Secondly, we must determine the effect of the repeal on the pending actions, i.e., whether the repeal renders the suits moot. This question also must be answered affirmatively because of the Supreme Court’s opinion in Bluff City, supra. The court noted that in Bluff City, the “suit was dismissed for mootness, when in fact the suit was not moot, because the annexation ordinance had not been validly abandoned or repealed.” Bluff City, 764 S.W.2d at 203. Therefore, an annexation ordinance validly repealed by an act of equal dignity, as in the case at hand, would render a pending quo warranto proceeding moot. See also 62 C.J.S., Municipal Corporations, § 438(c) p. 839.

The appellants argue that this case is not moot because the court must still determine whether the now repealed ordinance is reasonable and, if not, enter an order prohibiting annexation of any portion of that territory for 24 months pursuant to T.C.A. § 6-51-103(c). As heretofore discussed, the plaintiffs do not have a vested right to this 24-month prohibition on the passage of the ordinance. Only when it has been judicially determined that said ordinance is unreasonable are the plaintiffs entitled to such ah order.

In Central Soya Co. v. City of Chattanooga, 207 Tenn. 138, 338 S.W.2d 576 [814]*814(1960) the plaintiffs were landowners who had petitioned the City of Chattanooga for a referendum election regarding the annexation of their land. The following day, the City of Chattanooga commenced annexation by ordinance proceedings. Suit was brought to compel the city to proceed by referendum, and plaintiffs contended that to proceed with annexation by ordinance would deprive plaintiffs and others like them from the “opportunity to express their wishes by an election.” 338 S.W.2d at 577. The court noted that language of the statutes regarding both annexation by ordinance and annexation by referendum was not. mandatory and “in both instances it uses the word ‘may’, which according to general usage and common understanding carries the sense of discretion but not of duty_” 338 S.W.2d at 578. The court also referred to T.C.A. § 6-51-106, the provision for abandonment of proceedings, and stated:

Therefore, how can it be said with any reasonable degree of substance that interested persons or residents or property owners have acquired any vested rights by the mere filing of a petition requesting an annexation under either Sec. 2 or 3? If one were started under either section it could be abandoned by the City at any time without any permission or consent of those who suggested the annexation.
Nor is it reasonable to suppose that the intent of this act was to place the burden of the expense of holding an election on the municipality merely because some indefinite number of people, maybe 2 or 3, filed a petition or petitions for annexation.

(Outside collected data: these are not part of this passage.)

theorem turnAway_touches (o : Op) (s : State) : Touches [.out, .reg, .spl] s (turnAway o s) := by
  unfold turnAway
  with_reducible repeat' first
    | (extract_lets -underBinder +onlyGivenNames x; refine Touches.mp (t := x) ?_ ?bb; case' bb => clear_value x; revert x; refine Touches.keep ?_; intro _ _)
    | exact Touches.refl _ _
    | assumption
    | refine Touches.ite (fun _ => ?_) (fun _ => ?_)
    | refine (emit_touches ..).after (by decide) ?_
    | refine (bump_touches ..).after (by decide) ?_
    | refine (readPart_touches ..).after (by decide) ?_
    | refine Touches.foldl (fun _ _ _ => ?_) ?_
    | ((conv => arg 3; arg 29); first | refine Touches.set rfl rfl rfl rfl rfl ?_)
    | extract_lets -underBinder
    | split
    | ((conv => arg 3; fail_if_success arg 1); refine Touches.set rfl rfl rfl rfl rfl ?_)
    | (conv => arg 3; dsimp -zeta -proj +zetaDelta only)

theorem pumpN_touches (n : Nat) (s : State) : Touches [.free, .out, .reg, .irq, .net, .spl, .cpu] s (pumpN n s) := by
  induction n generalizing s with
  | zero => exact Touches.refl _ _
  | succ n ih =>
    unfold pumpN
    with_reducible repeat' first
    | refine (ih ..).after (by decide) ?_
    | (extract_lets -underBinder +onlyGivenNames x; refine Touches.mp (t := x) ?_ ?bb; case' bb => clear_value x; revert x; refine Touches.keep ?_; intro _ _)
    | exact Touches.refl _ _
    | assumption
    | refine Touches.ite (fun _ => ?_) (fun _ => ?_)
    | refine (transmitOp_touches ..).after (by decide) ?_
    | refine (spoilPrefetch_touches ..).after (by decide) ?_
    | refine (enterOp_touches ..).after (by decide) ?_
    | refine (turnAway_touches ..).after (by decide) ?_
    | refine Touches.foldl (fun _ _ _ => ?_) ?_
    | ((conv => arg 3; arg 29); first | refine Touches.set rfl rfl rfl rfl rfl ?_)
    | extract_lets -underBinder
    | split
    | ((conv => arg 3; fail_if_success arg 1); refine Touches.set rfl rfl rfl rfl rfl ?_)
    | (conv => arg 3; dsimp -zeta -proj +zetaDelta only)

theorem pump_touches (s : State) : Touches [.free, .out, .reg, .irq, .net, .spl, .cpu] s (pump s) := by
  unfold pump
  with_reducible repeat' first
    | exact Touches.refl _ _
    | assumption
    | refine Touches.ite (fun _ => ?_) (fun _ => ?_)
    | refine (pumpN_touches ..).after (by decide) ?_
    | refine Touches.foldl (fun _ _ _ => ?_) ?_
    | extract_lets -underBinder
    | split
    | (conv => arg 3; dsimp -zeta -proj +zetaDelta only)

theorem sendMessage_touches (type stream prio : Nat) (target : Uid) (mac : Option Mac) (port : Option Nat) (csc0 : Bool) (payload : List Byte) (s : State) : Touches [.free, .out, .reg, .irq, .net, .spl, .cpu] s (sendMessage type stream prio target mac port csc0 payload s) := by
  unfold sendMessage
  with_reducible repeat' first
    | (extract_lets -underBinder +onlyGivenNames x; refine Touches.mp (t := x) ?_ ?bb; case' bb => clear_value x; revert x; refine Touches.keep ?_; intro _ _)
    | exact Touches.refl _ _
    | assumption
    | refine Touches.ite (fun _ => ?_) (fun _ => ?_)
    | refine (pump_touches ..).after (by decide) ?_
    | refine Touches.foldl (fun _ _ _ => ?_) ?_
    | ((conv => arg 3; arg 29); first | refine Touches.set rfl rfl rfl rfl rfl ?_)
    | extract_lets -underBinder
    | split
    | ((conv => arg 3; fail_if_success arg 1); refine Touches.set rfl rfl rfl rfl rfl ?_)
    | (conv => arg 3; dsimp -zeta -proj +zetaDelta only)

theorem fenceComplete_touches (n : Nat) (s : State) : Touches [.free, .out, .reg, .irq, .net, .spl, .cpu] s (fenceComplete n s) := by
  unfold fenceComplete
  with_reducible repeat' first
    | (extract_lets -underBinder +onlyGivenNames x; refine Touches.mp (t := x) ?_ ?bb; case' bb => clear_value x; revert x; refine Touches.keep ?_; intro _ _)
    | exact Touches.refl _ _
    | assumption
    | refine Touches.ite (fun _ => ?_) (fun _ => ?_)
    | refine (bump_touches ..).after (by decide) ?_
    | refine (pump_touches ..).after (by decide) ?_
    | refine Touches.foldl (fun _ _ _ => ?_) ?_
    | ((conv => arg 3; arg 29); first | refine Touches.set rfl rfl rfl rfl rfl ?_)
    | extract_lets -underBinder
    | split
    | ((conv => arg 3; fail_if_success arg 1); refine Touches.set rfl rfl rfl rfl rfl ?_)
    | (conv => arg 3; dsimp -zeta -proj +zetaDelta only)

theorem fenceCheck_touches (n : Nat) (s : State) : Touches [.free, .out, .reg, .irq, .net, .spl, .cpu] s (fenceCheck n s) := by
  unfold fenceCheck
  with_reducible repeat' first
    | exact Touches.refl _ _
    | assumption
    | refine Touches.ite (fun _ => ?_) (fun _ => ?_)
    | refine (fenceComplete_touches ..).after (by decide) ?_
    | refine Touches.foldl (fun _ _ _ => ?_) ?_
    | extract_lets -underBinder
    | split
    | (conv => arg 3; dsimp -zeta -proj +zetaDelta only)

theorem fenceFrame_touches (n : Nat) (s : State) (x : SendSt) : Touches [.free, .out, .reg, .irq, .net, .spl, .cpu] s (fenceFrame n s x) := by
  unfold fenceFrame
  with_reducible repeat' first
    | (extract_lets -underBinder +onlyGivenNames x; refine Touches.mp (t := x) ?_ ?bb; case' bb => clear_value x; revert x; refine Touches.keep ?_; intro _ _)
    | exact Touches.refl _ _
    | assumption
    | refine Touches.ite (fun _ => ?_) (fun _ => ?_)
    | refine (bump_touches ..).after (by decide) ?_
    | refine (setSender_touches ..).after (by decide) ?_
    | refine (sendOp_touches ..).after (by decide) ?_
    | refine (localOp_touches ..).after (by decide) ?_
    | refine Touches.foldl (fun _ _ _ => ?_) ?_
    | ((conv => arg 3; arg 29); first | refine Touches.set rfl rfl rfl rfl rfl ?_)
    | extract_lets -underBinder
    | split
    | ((conv => arg 3; fail_if_success arg 1); refine Touches.set rfl rfl rfl rfl rfl ?_)
    | (conv => arg 3; dsimp -zeta -proj +zetaDelta only)

theorem fenceSend_touches (n : Nat) (s : State) : Touches [.free, .out, .reg, .irq, .net, .spl, .cpu] s (fenceSend n s) := by
  unfold fenceSend
  with_reducible repeat' first
    | (extract_lets -underBinder +onlyGivenNames x; refine Touches.mp (t := x) ?_ ?bb; case' bb => clear_value x; revert x; refine Touches.keep ?_; intro _ _)
    | exact Touches.refl _ _
    | assumption
    | refine Touches.ite (fun _ => ?_) (fun _ => ?_)
    | refine (fenceCheck_touches ..).after (by decide) ?_
    | refine (fenceFrame_touches ..).after (by decide) ?_
    | refine Touches.foldl (fun _ _ _ => ?_) ?_
    | ((conv => arg 3; arg 29); first | refine Touches.set rfl rfl rfl rfl rfl ?_)
    | extract_lets -underBinder
    | split
    | ((conv => arg 3; fail_if_success arg 1); refine Touches.set rfl rfl rfl rfl rfl ?_)
    | (conv => arg 3; dsimp -zeta -proj +zetaDelta only)

theorem fenceRequest_touches (s : State) (n : Nat) : Touches [.free, .out, .reg, .irq, .net, .spl, .cpu] s (fenceRequest s n) := by
  unfold fenceRequest
  with_reducible repeat' first
    | exact Touches.refl _ _
    | assumption
    | refine Touches.ite (fun _ => ?_) (fun _ => ?_)
    | refine (bump_touches ..).after (by decide) ?_
    | refine (fenceSend_touches ..).after (by decide) ?_
    | refine Touches.foldl (fun _ _ _ => ?_) ?_
    | ((conv => arg 3; arg 29); first | refine Touches.set rfl rfl rfl rfl rfl ?_)
    | extract_lets -underBinder
    | split
    | ((conv => arg 3; fail_if_success arg 1); refine Touches.set rfl rfl rfl rfl rfl ?_)
    | (conv => arg 3; dsimp -zeta -proj +zetaDelta only)

theorem forceClose_touches (sel : Op → Bool) (s : State) : Touches [.out, .reg, .irq, .spl, .cpu] s (forceClose sel s) := by
  unfold forceClose
  with_reducible repeat' first
    | (extract_lets -underBinder +onlyGivenNames x; refine Touches.mp (t := x) ?_ ?bb; case' bb => clear_value x; revert x; refine Touches.keep ?_; intro _ _)
    | exact Touches.refl _ _
    | assumption
    | refine Touches.ite (fun _ => ?_) (fun _ => ?_)
    | refine (bumpBy_touches ..).after (by decide) ?_
    | refine (closeBatch_touches ..).after (by decide) ?_
    | refine Touches.foldl (fun _ _ _ => ?_) ?_
    | extract_lets -underBinder
    | split
    | (conv => arg 3; dsimp -zeta -proj +zetaDelta only)

theorem fencesGoOn_touches (s : State) : Touches [.free, .out, .reg, .irq, .net, .spl, .cpu] s (fencesGoOn s) := by
  unfold fencesGoOn
  with_reducible repeat' first
    | exact Touches.refl _ _
    | assumption
    | refine Touches.ite (fun _ => ?_) (fun _ => ?_)
    | refine (fenceCheck_touches ..).after (by decide) ?_
    | refine (fenceSend_touches ..).after (by decide) ?_
    | refine Touches.foldl (fun _ _ _ => ?_) ?_
    | extract_lets -underBinder
    | split
    | (conv => arg 3; dsimp -zeta -proj +zetaDelta only)

theorem abortWindow_touches (w : Nat) (s : State) : Touches [.free, .out, .reg, .irq, .net, .spl, .cpu] s (abortWindow w s) := by
  unfold abortWindow
  with_reducible repeat' first
    | (extract_lets -underBinder +onlyGivenNames x; refine Touches.mp (t := x) ?_ ?bb; case' bb => clear_value x; revert x; refine Touches.keep ?_; intro _ _)
    | exact Touches.refl _ _
    | assumption
    | refine Touches.ite (fun _ => ?_) (fun _ => ?_)
    | refine (bumpBy_touches ..).after (by decide) ?_
    | refine (pump_touches ..).after (by decide) ?_
    | refine (forceClose_touches ..).after (by decide) ?_
    | refine (fencesGoOn_touches ..).after (by decide) ?_
    | refine Touches.foldl (fun _ _ _ => ?_) ?_
    | ((conv => arg 3; arg 29); first | refine Touches.set rfl rfl rfl rfl rfl ?_)
    | extract_lets -underBinder
    | split
    | ((conv => arg 3; fail_if_success arg 1); refine Touches.set rfl rfl rfl rfl rfl ?_)
    | (conv => arg 3; dsimp -zeta -proj +zetaDelta only)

338 S.W.2d at 578. Likewise, the plaintiffs in the instant suit cannot be said to have acquired any vested rights by virtue of simply filing a quo warranto action. To force the City to continue the suit despite the repeal would be a waste of judicial resources as well as have the effect of denying the City the power to repeal the ordinance. Furthermore, the court may not, without a hearing on the merits, declare the statutes unreasonable simply by virtue of the repeal because “there may be reasons, other than an admission by the City that the proposed annexation ordinance is unreasonable, why a municipality may wish to repeal an annexation ordinance.” Bluff City, 764 S.W.2d at 203.